Transformer literature

Hey guys,

I am finding that transformer theory is not very well explained (perhaps because it is a difficult subject but anyway.) i am trying to find some book or reference that explains the working of a transformer in great detail. I have real AAC's own info on transformers, and while being extremely useful i am looking for something a bit more detailed so i can get a better understanding.

Could anyone point me in the right direction?

Cheers

mentaaal said:

Hey guys,

I am finding that transformer theory is not very well explained (perhaps because it is a difficult subject but anyway.) i am trying to find some book or reference that explains the working of a transformer in great detail. I have real AAC's own info on transformers, and while being extremely useful i am looking for something a bit more detailed so i can get a better understanding.

Could anyone point me in the right direction?

Cheers

Click to expand...

Its better to search the internet for some information. Some authors explain something in a different way than others do. Some people understand better the one way and some other the other ways. The best think is to read many resources as take many explanations .

I went through this at one point. What exactly are you looking to understand better? Is it a particular application or circuit?

Ok caveman, thanks for offering your help. The following text is just a copy of an email i have sent to my lecturer detailing my problem.

I am trying to understand flux in the core of a transformer. At present i understand the formula for voltage and flux.

This is the way i see it for a potential transformer:
The current in the primary multiplied by the number of turns causes a magnetomotive force in the core.
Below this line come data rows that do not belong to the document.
-- ==== Sys2Proof/Certificates/Slice0/Obligations.lean ====
section
/-! DEFINITION. The statements for the provers: one `def Obligations.<Name> : Prop` each, listed in OBLIGATIONS.json. Their words are those of Sys2Proof/Safety.lean and of the model. -/

open Sys2Proof Sys2Proof.Machine

/-- For every command c, queue rest and state s, the step of s with c at the front of its queue is exec c on s with the queue's rest. With an empty queue the step is one tick of the phase clock: the angle advances by one; at 65,535 it awaits the ROD_BOUNDARY, and before the timebase has first left ACQUIRE it turns to 0 and only the counts of turns change (what an empty queue does is the model's own choice, assumption log 1). -/
def Obligations.StepRunsTheFrontCommand : Prop :=
  (∀ (c : Instr) (rest : List Instr) (s : State), step { s with pending := c :: rest } = exec c { s with pending := rest }) ∧
  (∀ s : State, s.pending = [] → s.phase.now.angle < 65535 →
    step s = .next { s with phase := { s.phase with now := { s.phase.now with angle := s.phase.now.angle + 1 } } }) ∧
  (∀ s : State, s.pending = [] → 65535 ≤ s.phase.now.angle → s.phase.left = true → step s = .next s) ∧
  (∀ s : State, s.pending = [] → 65535 ≤ s.phase.now.angle → s.phase.left = false → step s = .next { s with phase := { s.phase with
    now := { s.phase.now with angle := 0 }, sinceValid := s.phase.sinceValid + 1, acquireTurns := s.phase.acquireTurns + 1 } })

/-- For every command and every state, exec answers a next state, except HOST_WINDOW_WRITE of whole words touching the bulk window while a copy is going on, which is the fault outsideManual (R41, R3). No command is ever refused. -/
def Obligations.EveryCommandAnswersButOne : Prop :=
  ∀ (c : Instr) (s : State),
    (∃ t, exec c s = .next t) ∨
    (∃ head bytes, c = .hostWindowWrite head bytes ∧ s.hif.copying.isSome = true ∧ touchesBulk head.addr bytes.length = true ∧
      exec c s = .fault .outsideManual)

/-- Whenever exec of any command answers a next state, that state's queue is the one it was given; so a step from a queue c :: rest leaves exactly rest. -/
def Obligations.StepTakesOnlyItsCommand : Prop :=
  (∀ (c : Instr) (s t : State), exec c s = .next t → t.pending = s.pending) ∧
  (∀ (c : Instr) (rest : List Instr) (s t : State), s.pending = c :: rest → step s = .next t → t.pending = rest)

/-- For every state s, reachable or not, and every step of it that answers a next state t: the firmware rollback counter, the configuration rollback counter and the key revocation counter of t are each at least what they are in s, whatever the command at the front of the queue is and whatever its operands are. -/
def Obligations.RollbackCountersNeverFall : Prop :=
  ∀ s t : State, step s = .next t →
    s.sec.fwCounter ≤ t.sec.fwCounter ∧ s.sec.cfgCounter ≤ t.sec.cfgCounter ∧ s.sec.keyCounter ≤ t.sec.keyCounter

/-- Whenever any command answers a next state in which the configuration rollback counter differs, the command is ROD_BOUNDARY (a configuration becomes active at a boundary) or BOOT_SEQUENCE (one becomes active in the boot ROM), the two moments of R104. Whenever the firmware rollback counter or the key revocation counter differs, the command is HARLOPOR_CONFIRM or START.CONFIRM, the two confirmations of R625. -/
def Obligations.RollbackCountersRiseOnlyWhere : Prop :=
  ∀ (c : Instr) (s t : State), exec c s = .next t →
    (t.sec.cfgCounter ≠ s.sec.cfgCounter → (∃ ticks vref bandgap, c = .rodBoundary ticks vref bandgap) ∨ (∃ p, c = .bootSequence p)) ∧
    (t.sec.fwCounter ≠ s.sec.fwCounter ∨ t.sec.keyCounter ≠ s.sec.keyCounter → c = .harloporConfirm ∨ ∃ m, c = .startConfirm m)

/-- For every state s in which at most 16 deferred commands, 16 sessions, 16 network requesters, 48 event and 16 completion notifications, 4 token buffers, 64 reports in the intake, 1,024 kept records, 4,096 duplicate entries and 16 proxies stand, every step that answers a next state gives one in which the same bounds hold. -/
def Obligations.QueuesStayWithinTheirSizes : Prop :=
  ∀ s t : State, s.queuesFit → step s = .next t → t.queuesFit

/-- For every state whose window lists strictly rising addresses and no byte equal to the 0 an unlisted address reads as, every step that answers a next state gives one whose window has the same form: equal windows stay equal data (the form is the model's own, assumption log 6). -/
def Obligations.WindowStaysCanonical : Prop :=
  ∀ s t : State, Memory.wf s.window = true → step s = .next t → Memory.wf t.window = true

/-- State.reset has an empty command queue, a canonical window, queues within their sizes and an angle below 65,536; the block is in boot ROM mode with all three rollback counters at 0 and no session open, SUP_PAUSE clear. -/
def Obligations.ResetIsLegal : Prop :=
  State.reset.pending = [] ∧ Memory.wf State.reset.window = true ∧ State.reset.queuesFit ∧ State.reset.phase.now.angle ≤ 65535 ∧
  State.reset.hif.mode = .bootRom ∧ State.reset.hif.supPause = false ∧ State.reset.mail.sessions = [] ∧
  State.reset.sec.fwCounter = 0 ∧ State.reset.sec.cfgCounter = 0 ∧ State.reset.sec.keyCounter = 0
The flux in the core is determined by the value of the reluctance by: mmf = reluctance*flux. I am deducing myself now that if the secondary is open circuited, the secondary coil appears as a large reluctance in the core inhibiting the flux to very low levels. This could explain why a potential transformer utilises very little power when unloaded as the flux is low and consequently the input current is low.

This could also explain why a current transformer's secondary coil should never be open circuited with the primary powered as the large reluctance introduced by the open circuit secondary will impede the flow of flux. As the formula for flux is the amount of current through the conductor multiplied by the number of turns, if the flux is impeded, then so too will the primary current. This drops the supply voltage across the current transformer as the current transformer will then appear to be a large impedance which is hazardous for obvious reasons.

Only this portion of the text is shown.